New NGC 6440 transient declining rapidly
ATel #2143; C. O. Heinke, S. A. Budac (Univ. of Alberta), D. Altamirano, M. Linares, R. Wijnands (Univ. of Amsterdam), H. N. Cohn, P. M. Lugger (Indiana Univ.), T. E. Strohmayer (NASA/GSFC), M. Servillat and J. E. Grindlay (Harvard Univ.)
on 1 Aug 2009; 00:08 UT
Distributed as an Instant Email Notice Request For Observations
Credential Certification: Craig Heinke (cheinke@virginia.edu)

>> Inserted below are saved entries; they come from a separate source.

-- ==== Sys2Proof/Laws/KeepXltCmd.lean ====
section
/-! SUPPORT. What the operations of Machine/XltCmd.lean keep. -/

namespace Sys2Proof.Machine

theorem kept_execXltCtxSet {q0 : Base} (q : Req) (ctx : Nat) (base : Nat) (len : Nat) (s : State) (h_s : Kept q0 s) : KeptX q0 (execXltCtxSet q ctx base len s) := by
  unfold execXltCtxSet
  repeat' (first | with_reducible assumption | with_reducible intro _ | with_reducible apply keptA_done | with_reducible apply keptX_run | with_reducible apply keptA_ite | with_reducible apply kept_axotte | with_reducible apply kept_invalid | with_reducible apply kept_refuse | with_reducible apply kept_set | with_reducible apply kept_zero | (with_reducible apply kept_same; simp only [↓kept_mk, ↓keptF_self]))

theorem kept_execXltCtxSetExpert {q0 : Base} (q : Req) (ctx : Nat) (root : Nat) (s : State) (h_s : Kept q0 s) : KeptX q0 (execXltCtxSetExpert q ctx root s) := by
  unfold execXltCtxSetExpert
  repeat' (first | with_reducible assumption | with_reducible intro _ | with_reducible apply keptA_done | with_reducible apply keptX_run | with_reducible apply keptA_ite | with_reducible apply kept_axotte | with_reducible apply kept_invalid | with_reducible apply kept_refuse | with_reducible apply kept_set)

theorem kept_slotGo {q0 : Base} (s : State) (k : Nat) (ctx : Nat) (va : Nat) (len : Nat) (obj : Nat) (all : Bool) (r : InvRec) (h_s : Kept q0 s) : Kept q0 (State.slotGo s k ctx va len obj all r) := by
  unfold State.slotGo
  repeat' (first | with_reducible assumption | with_reducible apply kept_invGo | with_reducible apply kept_set)

theorem kept_execXltCtxClear {q0 : Base} (q : Req) (ctx : Nat) (obj : Nat) (s : State) (h_s : Kept q0 s) : KeptX q0 (execXltCtxClear q ctx obj s) := by
  unfold execXltCtxClear
  repeat' (first | with_reducible assumption | with_reducible intro _ | with_reducible apply keptA_wait | with_reducible apply keptX_run | with_reducible apply keptA_ite | with_reducible apply kept_axotte | with_reducible apply kept_busy | with_reducible apply kept_invalid | with_reducible apply kept_refuse | with_reducible apply kept_slotGo | split)

theorem kept_execXltUnmap {q0 : Base} (q : Req) (ctx : Nat) (va : W64) (len : Nat) (obj : Nat) (s : State) (h_s : Kept q0 s) : KeptX q0 (execXltUnmap q ctx va len obj s) := by
  unfold execXltUnmap
  repeat' (first | with_reducible assumption | with_reducible intro _ | with_reducible apply keptA_done | with_reducible apply keptX_run | with_reducible apply keptA_ite | with_reducible apply kept_axotte | with_reducible apply kept_busy | with_reducible apply kept_invalid | with_reducible apply kept_refuse | with_reducible apply kept_slotGo | with_reducible apply kept_unmapRange | split)

theorem kept_execXltUnmapExpert {q0 : Base} (q : Req) (ctx : Nat) (va : W64) (len : Nat) (obj : Nat) (all : Bool) (s : State) (h_s : Kept q0 s) : KeptX q0 (execXltUnmapExpert q ctx va len obj all s) := by
  unfold execXltUnmapExpert
  repeat' (first | with_reducible assumption | with_reducible intro _ | with_reducible apply keptA_done | with_reducible apply keptX_run | with_reducible apply keptA_ite | with_reducible apply kept_axotte | with_reducible apply kept_busy | with_reducible apply kept_invalid | with_reducible apply kept_refuse | with_reducible apply kept_slotGo | split)

theorem kept_execXltUnmapStatus {q0 : Base} (q : Req) (slot : Nat) (s : State) (h_s : Kept q0 s) : KeptX q0 (execXltUnmapStatus q slot s) := by
  unfold execXltUnmapStatus
  repeat' (first | with_reducible assumption | with_reducible intro _ | with_reducible apply keptA_done | with_reducible apply keptX_run | with_reducible apply keptA_ite | with_reducible apply kept_axotte | with_reducible apply kept_invalid)

theorem kept_xltMap {q0 : Base} (s : State) (ctx : Nat) (va : Nat) (len : Nat) (g : Nat) (w : Bool) (nc : Bool) (expert : Bool) (h_s : Kept q0 s) : KeptA q0 (State.xltMap s ctx va len g w nc expert) := by
  unfold State.xltMap
  repeat' (first | with_reducible assumption | with_reducible apply keptA_done | with_reducible apply keptA_ite | with_reducible apply kept_invalid | with_reducible apply kept_mapRange | with_reducible apply kept_refuse)

theorem kept_execXltMap {q0 : Base} (q : Req) (ctx : Nat) (va : W64) (len : Nat) (target : W64) (w : Bool) (nc : Bool) (s : State) (h_s : Kept q0 s) : KeptX q0 (execXltMap q ctx va len target w nc s) := by
  unfold execXltMap
  repeat' (first | with_reducible assumption | with_reducible intro _ | with_reducible apply keptX_run | with_reducible apply kept_axotte | with_reducible apply kept_xltMap)

theorem kept_execXltMapExpert {q0 : Base} (q : Req) (ctx : Nat) (va : W64) (len : Nat) (target : W64) (w : Bool) (nc : Bool) (s : State) (h_s : Kept q0 s) : KeptX q0 (execXltMapExpert q ctx va len target w nc s) := by
  unfold execXltMapExpert
  repeat' (first | with_reducible assumption | with_reducible intro _ | with_reducible apply keptX_run | with_reducible apply kept_axotte | with_reducible apply kept_xltMap)

theorem kept_xltCheck {q0 : Base} (s : State) (h_s : Kept q0 s) : Kept q0 (State.xltCheck s) := by
  unfold State.xltCheck
  repeat' (first | with_reducible assumption | with_reducible intro _ | with_reducible apply kept_foldl | with_reducible apply kept_ite | with_reducible apply kept_laneBreach | with_reducible apply kept_laneRefRead | with_reducible apply kept_laneSettle | with_reducible apply kept_tlbBreach | with_reducible apply kept_tlbRefRead)

theorem kept_execXltAudit {q0 : Base} (q : Req) (s : State) (h_s : Kept q0 s) : KeptX q0 (execXltAudit q s) := by
  unfold execXltAudit
  repeat' (first | with_reducible assumption | with_reducible intro _ | with_reducible apply keptA_done | with_reducible apply keptX_run | with_reducible apply kept_axotte | with_reducible apply kept_laneSettle | with_reducible apply kept_xltCheck)

theorem kept_execXltInvGo {q0 : Base} (k : Nat) (s : State) (h_s : Kept q0 s) : KeptX q0 (execXltInvGo k s) := by
  unfold execXltInvGo
  repeat' (first | with_reducible assumption | with_reducible apply keptX_run | with_reducible apply kept_invGo)

theorem kept_execUnmapPhase1Done {q0 : Base} (k : Nat) (s : State) (h_s : Kept q0 s) : KeptX q0 (execUnmapPhase1Done k s) := by
  unfold execUnmapPhase1Done
  repeat' (first | with_reducible assumption | with_reducible apply keptX_run | with_reducible apply kept_ite | with_reducible apply kept_invStep3)

theorem kept_unmapDone {q0 : Base} (s : State) (k : Nat) (h_s : Kept q0 s) : Kept q0 (State.unmapDone s k) := by
  unfold State.unmapDone
  repeat' (first | with_reducible assumption | with_reducible apply kept_ite | with_reducible apply kept_invFinish | with_reducible apply kept_laneSettle | with_reducible apply kept_sealDone | split | (with_reducible apply kept_same; simp only [↓kept_mk, ↓keptF_self]))

theorem kept_execUnmapComplete {q0 : Base} (k : Nat) (s : State) (h_s : Kept q0 s) : KeptX q0 (execUnmapComplete k s) := by
  unfold execUnmapComplete
  repeat' (first | with_reducible assumption | with_reducible apply keptX_run | with_reducible apply kept_unmapDone)

theorem kept_execWalkRequest {q0 : Base} (m : Master) (lane : Nat) (ctx : Nat) (va : W64) (write : Bool) (s : State) (h_s : Kept q0 s) : KeptX q0 (execWalkRequest m lane ctx va write s) := by
  unfold execWalkRequest
  repeat' (first | with_reducible assumption | with_reducible apply keptX_run | with_reducible apply kept_askWalk)

theorem kept_execWalkComplete {q0 : Base} (half : Nat) (s : State) (h_s : Kept q0 s) : KeptX q0 (execWalkComplete half s) := by
  unfold execWalkComplete
  repeat' (first | with_reducible assumption | with_reducible apply keptX_run | with_reducible apply kept_walkComplete)

theorem kept_pinRetry {q0 : Base} (s : State) (b : Nat) (ctx : Nat) (va : Nat) (h_s : Kept q0 s) : Kept q0 (State.pinRetry s b ctx va) := by
  unfold State.pinRetry
  repeat' (first | with_reducible assumption | with_reducible apply kept_bump | (with_reducible apply kept_same; simp only [↓kept_mk, ↓keptF_self]))

theorem kept_execTlbPinRetry {q0 : Base} (bench : Nat) (ctx : Nat) (va : W64) (s : State) (h_s : Kept q0 s) : KeptX q0 (execTlbPinRetry bench ctx va s) := by
  unfold execTlbPinRetry
  repeat' (first | with_reducible assumption | with_reducible apply keptX_run | with_reducible apply kept_pinRetry)

end Sys2Proof.Machine
end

Subjects: X-ray, Request for Observations, Binary, Globular Cluster, Neutron Star, Transient
The new transient LMXB in NGC 6440 (CXOGlb J174852.7-202124; Atel #2139) is declining rapidly. RXTE observed NGC 6440 on July 30 (18:47 to 19:26 TT). The PCA top-layer spectrum is well fit with an absorbed power-law of photon index 2.2+-0.1, with N_H set to 6e21 cm^-2 (as found by Chandra). The inferred 0.5-10 keV luminosity is 4e35 ergs/s, a decline by a factor of 3.5 from the Chandra observation ~2 days earlier. Swift observed on July 31 (4:55 to 6:22 TT). An absorbed power-law fit with N_H fixed finds a photon index 2.1+-0.4 and L_X of 3.3+-0.6e34 ergs/s, approaching quiescence.
Galactic Center bulge scans with the RXTE PCA indicated possible low-level activity at the beginning of June (~3 mCrab). A Swift XRT observation June 4 found Lx=1.5e34 ergs/s at position RA=17h48m52.7s, Dec=-20:21:24, error 5" (consistent with the new transient), then a June 11 Swift XRT observation found Lx~6e33 ergs/s, consistent with emission from the other cluster sources. A measurement of 7 mCrab by the RXTE/PCA bulge scan on July 28 was the first sign of this outburst. Thus the new transient appears to have undergone two outbursts, both faint and short. We encourage ground-based optical/IR observations within the next few days.
We thank Jean Swank and the Swift team for rapidly scheduling the RXTE and Swift observations respectively, and Craig Markwardt for making the Galactic Center Bulge Scan results rapidly available.